I already talked about Bolas’s Citadel in a much fairer format, so how can we break it in a way less fair one?


The numbers are a bit off between immediate cantrip artifacts and fast mana like Pentad Prism, but the pieces are coming together. I doubt the next set will bring Bolas’s Citadel yet another key piece the way these last three have, but you never know.

Older Formats?

I don’t have lists here, just comments and ideas.

People don’t even play Imperial Seal in Vintage, so I’ll pass on the effect there. Even if that’s the only spot I can play Gitaxian Probe with my Scheming Symmetry.

But Vampiric Tutor is banned in Legacy. A similar effect is certainly worth a look.

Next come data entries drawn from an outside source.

/-- ENGINE_NLC_SET (R141). -/
def specEngineNlcSet : OpSpec :=
  { code := 0x10A, align := .yes, len := lenIs 3, target := tgtEngine, fence := fenceEngine
    ranges := [rngU 1 0 3, rngU 2 0 64], refuse := modeZr
    eff := .boundary 0x10A (fun c s => s.modTx (cIdx c) (fun t => { t with nlcMode := cw c 1, nlcGain := cw c 2 }))
    read := readTx (fun t => w1 t.nlcMode ++ w1 t.nlcGain) }
/-- ENGINE_NLC_SET: sets NLC_MODE and NLC_GAIN. -/
def execEngineNlcSet (c : Cmd) (s : State) : Res := runOp specEngineNlcSet c s
/-- ENGINE_NLC_COEF_LOAD (R141): 2,048 words by DMA to the shadow bank; NLC_WINDOW is counted in its step of 8 symbols (R422). -/
def specEngineNlcCoefLoad : OpSpec :=
  { code := 0x10B, cls := .long, len := lenIs 3, target := tgtEngine, fence := fenceEngine
    ranges := [rngChan, rngU 2 1 8]
    refuse := fun s c =>
      if (s.eng (cIdx c)).zr then some (.mode, 0)
      else if s.pendingOn 0x10C (cIdx c) then some (.bankInUse, 0)
      else dmaRefusal s c 8192
    eff := .long dmaEffect }
/-- ENGINE_NLC_COEF_LOAD: loads NLC coefficients to the shadow bank. -/
def execEngineNlcCoefLoad (c : Cmd) (s : State) : Res := runOp specEngineNlcCoefLoad c s
/-- ENGINE_NLC_COEF_SWAP at its boundary: the waiting NLC_WINDOW comes with the swap. Both the banks and the windows exchange. DESIGN
CHOICE (log entry 24): the manual says nothing of the shadow bank, or of the waiting window, after a swap. -/
def applyNlcSwap (c : Cmd) (s : State) : State :=
  s.modTx (cIdx c) (fun t => { t with
    nlcActive := t.nlcShadow, nlcShadow := t.nlcActive, nlcWindow := t.nlcWindowNext, nlcWindowNext := t.nlcWindow })
/-- ENGINE_NLC_COEF_SWAP (R141). -/
def specEngineNlcCoefSwap : OpSpec :=
  { code := 0x10C, align := .yes, len := lenIs 1, target := tgtEngine, fence := fenceEngine, refuse := modeZr
    eff := .boundary 0x10C applyNlcSwap }
/-- ENGINE_NLC_COEF_SWAP: swaps in the NLC coefficient bank. -/
def execEngineNlcCoefSwap (c : Cmd) (s : State) : Res := runOp specEngineNlcCoefSwap c s

/-! ### Spectral map and neighbours -/

/-- CENTRE_N of engine n in SPECTRAL_MAP_SET, bits [15:0]. -/
def mapCentreOf (c : Cmd) (n : Nat) : Int := sx 16 (cw c (n + 1))
/-- Map entry of engine n in SPECTRAL_MAP_SET, valid where MAP_VALID, bit [16], is set. -/
def mapEntry (c : Cmd) (n : Nat) : Option Int := if bit (cw c (n + 1)) 16 then some (mapCentreOf c n) else none
/-- Two valid entries closer than 34: lower index first (R132). -/
def mapOverlap (c : Cmd) : Option (Nat × Nat) :=
  (List.range 48).findSome? (fun a => (List.range 48).findSome? (fun b =>
    match mapEntry c a, mapEntry c b with
    | some x, some y => if a < b ∧ (x - y).natAbs < 34 then some (if x ≤ y then (a, b) else (b, a)) else none
    | _, _ => none))
/-- SPECTRAL_MAP_SET at its boundary: every entry's CENTRE_N is held, valid or not (R131). -/
def applyMap (c : Cmd) (s : State) : State :=
  { s with map := Vector.ofFn (fun n : Fin 48 => mapEntry c n), mapCentre := Vector.ofFn (fun n : Fin 48 => mapCentreOf c n) }
/-- SPECTRAL_MAP_SET (R131, R132). -/
def specSpectralMapSet : OpSpec :=
  { code := 0x109, align := .yes, len := lenIs 49, target := tgtDevice
    ranges := (List.range 48).map (fun n => (n + 1, fun _ c =>
      decide (cw c (n + 1) < 2 ^ 17) && decide (-1280 ≤ mapCentreOf c n) && decide (mapCentreOf c n ≤ 512)))
    refuse := fun _ c => (mapOverlap c).map (fun p => (.spectralOverlap, p.1 * 256 + p.2))
    eff := .boundary 0x109 applyMap
    read := some {
      selectors := 0, ok := fun _ _ => true, get := fun _ s =>
      (s.map.toList.zipIdx.map (fun x => w1 ((if x.1.isSome then 65536 else 0) + ux 16 (vget s.mapCentre x.2 0)))).flatten } }
/-- SPECTRAL_MAP_SET: sets the whole spectral map. -/
def execSpectralMapSet (c : Cmd) (s : State) : Res := runOp specSpectralMapSet c s

/-- The engine whose valid entry has the given CENTRE_N. -/
def engineAt (m : Vector (Option Int) 48) (x : Int) : Option Nat := m.toList.findIdx? (fun y => y == some x)
/-- The neighbour engine at position p of engine a: 0 upper first, 1 upper second, 2 lower first, 3 lower second
(R133). -/
def neighbour (m : Vector (Option Int) 48) (a p : Nat) : Option Nat :=
  match vget m a none with
  | none => none
  | some x =>
    let d : Int := if p < 2 then 34 else -34
    match engineAt m (x + d) with
    | none => none
    | some n => if p % 2 = 0 then some n else engineAt m (x + 2 * d)
/-- Status of a neighbour position (Table 4.3): the lowest non-zero code that applies; receive with `rx`. DESIGN CHOICE (log entry 24):
the layouts and the capacity of the transmit direction decide for both, since the manual does not say which direction's RATE_CODE and
capacity the receive status looks at. -/
def nbrStatus (s : State) (a p : Nat) (rx : Bool) : Nat :=
  match neighbour s.map a p with
  | none => 1
  | some n =>
    let g := s.eng a
    let h := s.eng n
    let far := tileOf n + 1 < tileOf a || tileOf a + 1 < tileOf n
    if far then 2 else if s.fenced n then 3 else if g.iso.isSome || h.iso.isSome then 4 else if g.zr || h.zr then 5
    else if rateCode g.txLayout != rateCode h.txLayout then 6
    else if h.kTx == 0 || (!rx && h.tx.muzzle == .muzzled) then 7
    else if rx && !h.inFrame then 8 else 0
/-- Brings the statuses of an engine up to date (R136, R198): each change raises NBR_CHANGE with position, direction, old and
new code, and TN. -/
def State.nbrStep (a : Nat) (s : State) : State :=
  (List.range 4).foldl (fun s p =>
    [false, true].foldl (fun s rx =>
      let t := (s.eng a).tx
      let old := (if rx then t.nbrRx else t.nbrTx).getD p 1
      let new := nbrStatus s a p rx
      if old = new then s
      else (s.modTx a (fun t => if rx then { t with nbrRx := t.nbrRx.set p new } else { t with nbrTx := t.nbrTx.set p new })).raise
        .nbrChange .engine a (w1 p ++ w1 (b2n rx) ++ w1 old ++ w1 new ++ w2 s.tn)) s) s
/-- Four statuses as 16 bits, lower second in the top nibble. -/
def nbrField (l : List Nat) : Nat := l.getD 0 1 + l.getD 1 1 * 16 + l.getD 2 1 * 256 + l.getD 3 1 * 4096
/-- ENGINE_NBR_STATUS (R135). -/
def specEngineNbrStatus : OpSpec :=
  { code := 0x11B, len := lenIs 1, target := tgtEngine
    eff := .now (fun c s =>
      let t := (s.eng (cIdx c)).tx
      let n := fun p => ((neighbour s.map (cIdx c) p).getD 0xFF)
      (s, w1 (nbrField t.nbrTx * 65536 + nbrField t.nbrRx) ++ w1 (n 3 * 2 ^ 24 + n 2 * 2 ^ 16 + n 1 * 256 + n 0))) }
/-- ENGINE_NBR_STATUS: returns neighbour status codes and engines. -/
def execEngineNbrStatus (c : Cmd) (s : State) : Res := runOp specEngineNbrStatus c s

In Storm, I’m not a fan. If you build an immediate tutor with a cantrip, you are paying the same two mana as Infernal Tutor or Dark Petition with spell mastery. Then when you loop back through with Past in Flames it costs you another blue mana to set up, which is often a constraint. The only upside is that it costs one with Ad Nauseam while Dark Petition costs five, but that’s a really marginal issue.

So is this card going to do things that Entomb isn’t already covering with redundant reanimation spells? I’m unsure, but it’s promising for Tin Fins, where you have very specific reanimation targets.

I wouldn’t be shocked if I’m missing something because Scheming Symmetry is just so easy to make work. Yeah, there’s all the other nonsense, but at its core you just want to draw a card and then kill them immediately, and there’s really nothing else a topdeck tutor wants you to do.